During the Senate Judiciary's hearing on gun violence on Jan. 30, the Independence Institute's David Kopel made two poignant observations: First, the gun control plans being proposed in the wake of Sandy Hook necessitate gun registration. Second, the current plans are misdirected because the problem isn't guns, the problem is dangerous people on the loose.
Regarding gun registration, Kopel claimed universal background checks cannot work, as a matter of fact, unless they are accompanied by universal gun registration: "Mandating universal background checks can only be enforceable if there is universal gun registration, and we know that universal gun registration, in every country in the world where it's existed, has been a serious peril to gun ownership."
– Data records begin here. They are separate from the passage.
-- ==== Sys2Proof/Machine/Agents.lean ====
section
/-!
DEFINITION. The step of one agent (R7), the choice of the next mover, and how a word comes to be SEQ's command.
-/

namespace Sys2Proof.Machine

/-- The step of SEQ (R23): only while BUSY = 1, one phase of the current command. -/
def seqStep (s : State) : Host.Outcome State Fault Refusal :=
  if s.busy then
    match s.cur with
    | some i => exec i s
    | none => .next s
  else .next s

/-- The step of one agent (R7). -/
def agentStep (a : Agent) (s : State) : Host.Outcome State Fault Refusal :=
  match a with
  | .host => .next (hostStep s)
  | .seq => seqStep s
  | .bus r => .next (busStep r s)
  | .line => .next (lineStep s)

/-- The agent that moves next: the schedule's, else the free choice (R7). -/
def State.mover (s : State) : Agent :=
  match s.sched with
  | a :: _ => a
  | [] => Config.nextAgent s.tick

/-- The choice is used up: the next step asks for another. -/
def State.scheduled (s : State) : State :=
  match s.sched with
  | _ :: rest => { s with sched := rest }
  | [] => { s with tick := s.tick + 1 }

/-- One step of a well-configured machine: a faulted block takes none (R200). -/
def runStep (s : State) : Host.Outcome State Fault Refusal :=
  match s.fault with
  | some r => .fault (.halted r)
  | none => agentStep s.mover s.scheduled

/-- The word `w` placed as the command SEQ runs next: where it decodes, it is accepted (R80) and SEQ moves next; where it
does not, HOST moves next and its next operation, on a block that is not busy, is the CMD write of the word. -/
def State.placeCommand (s : State) (nbits w : Nat) : State :=
  match decodeTableWord nbits w with
  | some i => { s.acceptInstr i with sched := .seq :: s.sched }
  | none =>
    { s with busy := false, host := .hw 0x000#12 (BitVec.ofNat 32 (w % 2 ^ nbits)) :: s.host, sched := .host :: s.sched }

end Sys2Proof.Machine
end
Kopel said the solution to this is to make universal background checks available to private sellers who choose to use them, but not to force private sellers to use them.
Leaving a choice to the individual seller saves the nation from heading down the path of forced registration.
Regarding mass shootings and other heinous crimes, Kopel make it clear that mental health problems cannot be erased by expanding background checks.
If you look at mass murders where suicidal people try to end their lives in the most infamous way possible--in Tucson, Virginia Tech, Newtown, Aurora--you have a very strong thread of mental illness running through that.
...So the long term solution is not just about background checks. It's about why these people are on the streets in the first place. All of these killers could have been civilly committed under the civil commitment we had several decades ago. Those laws were changed, but... we [need to] move back to a more sensible position that strongly protects the due process rights of people against involuntary commitment, but also gets dangerous people off the streets.
The solution is not taking guns off the street. The solution is taking dangerous people off the street.